The VP1 structure of N15 was used as a template to build a homology model for RHDV, VP1, and Δ29N capsids. The model was then manually adjusted in Coot to optimize the fit to the density, and refined using Coot and Phenix as for the N15 model.

The quality of the model obtained was assessed with Molprobity [68] as implemented in Phenix [69] and with the Worldwide PDB (wwPDB) OneDep System (https://deposit-pdbe.wwpdb.org/deposition). Refinement statistics are listed in S1 Table. Graphics were produced using Chimera X [70]. PDB validation report can be found in S1 File.

Model analysis

The electrostatic potential for the RHDV capsid was calculated using the Coulombic surface coloring tool available within Chimera X [70]. Protein-protein interactions were analyzed with the Contacts and H-Bonds tools within UCSF Chimera X and PDBsum [71].

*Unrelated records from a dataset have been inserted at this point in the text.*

/-! ### The commands -/

def execMsixUnmask (t : Nat) (v : Option (Fin 2048)) (masked : Bool) (s : State) : Res :=
  .next ((s.tick t).ctl .hif true (Reg.HIF_MSIX_VCTL ((v.map (·.val)).getD 0)) (fun s => s.maskVector v masked))
def execQpEnable (t : Nat) (q : Fin 64) (v : Word) (s : State) : Res :=
  .next ((s.tick t).ctl .hif true (Reg.HIF_QP_CFG q) (fun s => s.qpCfgWrite q v.toNat))
def execSqDoorbell (t : Nat) (q : Fin 64) (v : Word) (s : State) : Res := .next ((s.tick t).sqDoorbell q v.toNat)
def execCqDoorbell (t : Nat) (q : Fin 64) (v : Word) (s : State) : Res := .next ((s.tick t).cqDoorbell q v.toNat)
def execSqFetch (t : Nat) (entry : List Byte) (err : Bool) (s : State) : Res := .next ((s.tick t).sqFetch entry err)
def execCompletionPost (t : Nat) (q : Fin 64) (s : State) : Res := .next ((s.tick t).postCompletion q)
def execCoalesceTimer (t : Nat) (q : Fin 64) (s : State) : Res := .next ((s.tick t).coalesceEnd q)
def execWrite (t : Nat) (q : Fin 64) (cid : Nat) (pages : List Nat) (data : List Byte) (hostErr : Bool) (s : State) : Res :=
  .next ((s.tick t).hostWrite q cid pages data hostErr)
def execRead (t : Nat) (q : Fin 64) (cid : Nat) (pages : List Nat) (bad : List (Nat × List Byte)) (hostErr : Bool) (s : State) : Res :=
  .next ((s.tick t).hostRead q cid pages bad hostErr)
def execFlush (t : Nat) (q : Fin 64) (cid : Nat) (s : State) : Res := .next ((s.tick t).hostFlush q cid)
def execTrim (t : Nat) (q : Fin 64) (cid : Nat) (s : State) : Res := .next ((s.tick t).hostTrim q cid)
def execPin (t : Nat) (q : Fin 64) (cid : Nat) (s : State) : Res := .next ((s.tick t).hostPin q cid 5)
def execUnpin (t : Nat) (q : Fin 64) (cid : Nat) (s : State) : Res := .next ((s.tick t).hostPin q cid 6)
def execReelDescriptor (t : Nat) (poison : Nat) (s : State) : Res := .next ((s.tick t).reelDescriptor poison)
def execIdentify (t cid : Nat) (pages : List Nat) (hostErr : Bool) (s : State) : Res := .next ((s.tick t).hostIdentify cid pages hostErr)
def execGetLog (t cid : Nat) (pages : List Nat) (nonce : List Byte) (hostErr : Bool) (s : State) : Res :=
  .next ((s.tick t).getLog cid pages nonce hostErr)
def execGetFeature (t cid : Nat) (s : State) : Res := .next ((s.tick t).getFeature cid)
def execSetFeature (t cid : Nat) (s : State) : Res := .next ((s.tick t).setFeature cid)
def execSetPower (t cid : Nat) (s : State) : Res := .next ((s.tick t).setPower cid)
def execAbort (t cid : Nat) (s : State) : Res := .next ((s.tick t).hostAbort cid)
def execSnapshot (t cid : Nat) (pages : List Nat) (hostErr : Bool) (s : State) : Res := .next ((s.tick t).hostSnapshot cid pages hostErr)
def execWbufCopyDone (t : Nat) (bad : List Nat) (s : State) : Res := .next ((s.tick t).wbufCopied bad)
def execPcieReset (t : Nat) (s : State) : Res :=
  let s := s.tick t
  .next (if s.clocked then s.hostReset else s)
def execPerstAssert (t : Nat) (s : State) : Res :=
  let s := s.tick t
  .next (if !s.clocked then s else if s.get Reg.HIF_LINK_STATUS_STATE < 2 then s.hostReset.pcieState 0 0 0 false else s.pcieState 0 0 0 false)
def execLinkChange (t : Nat) (st : Fin 6) (rate width : Fin 16) (flit : Bool) (s : State) : Res :=
  .next ((s.tick t).pcieChange st rate width flit)
/-- An access of up to 512 bytes within the 8 MiB of the aperture; a DRAM address beyond the capacity of the part stops the
machine (R333). -/
def execApertureAccess (t : Nat) (x : Fin 0x800000) (data : Option (List Byte)) (n : Fin 512) (bad : List (Nat × List Byte)) (s : State) : Res :=
  let s := s.tick t
  let len := match data with
    | some b => b.length
    | none => n + 1
  let a := s.addr40 Reg.HIF_APT_BASE_LO Reg.HIF_APT_BASE_HI + x
  if !s.hostUp ∨ len = 0 ∨ 512 < len then .next s
  else if s.inDram a len then .next (s.aperture x data len bad) else .fault (.dramAddressAbsent a)

end Sys2Proof.Machine
end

Spherically averaged radial density profiles were calculated for both N15/VP1 capsids and full/empty virus maps, and were normalized and scaled to match the fit between both profiles. Difference maps of N15 subtracted from VP1 capsid, and of full capsid subtracted from empty capsid were calculated by arithmetic subtraction of the density values with Xmipp. For surface rendering of the resulting difference map (shown in Fig 4), small islands of density were filtered out, considering only the major differences at radii corresponding to the protein.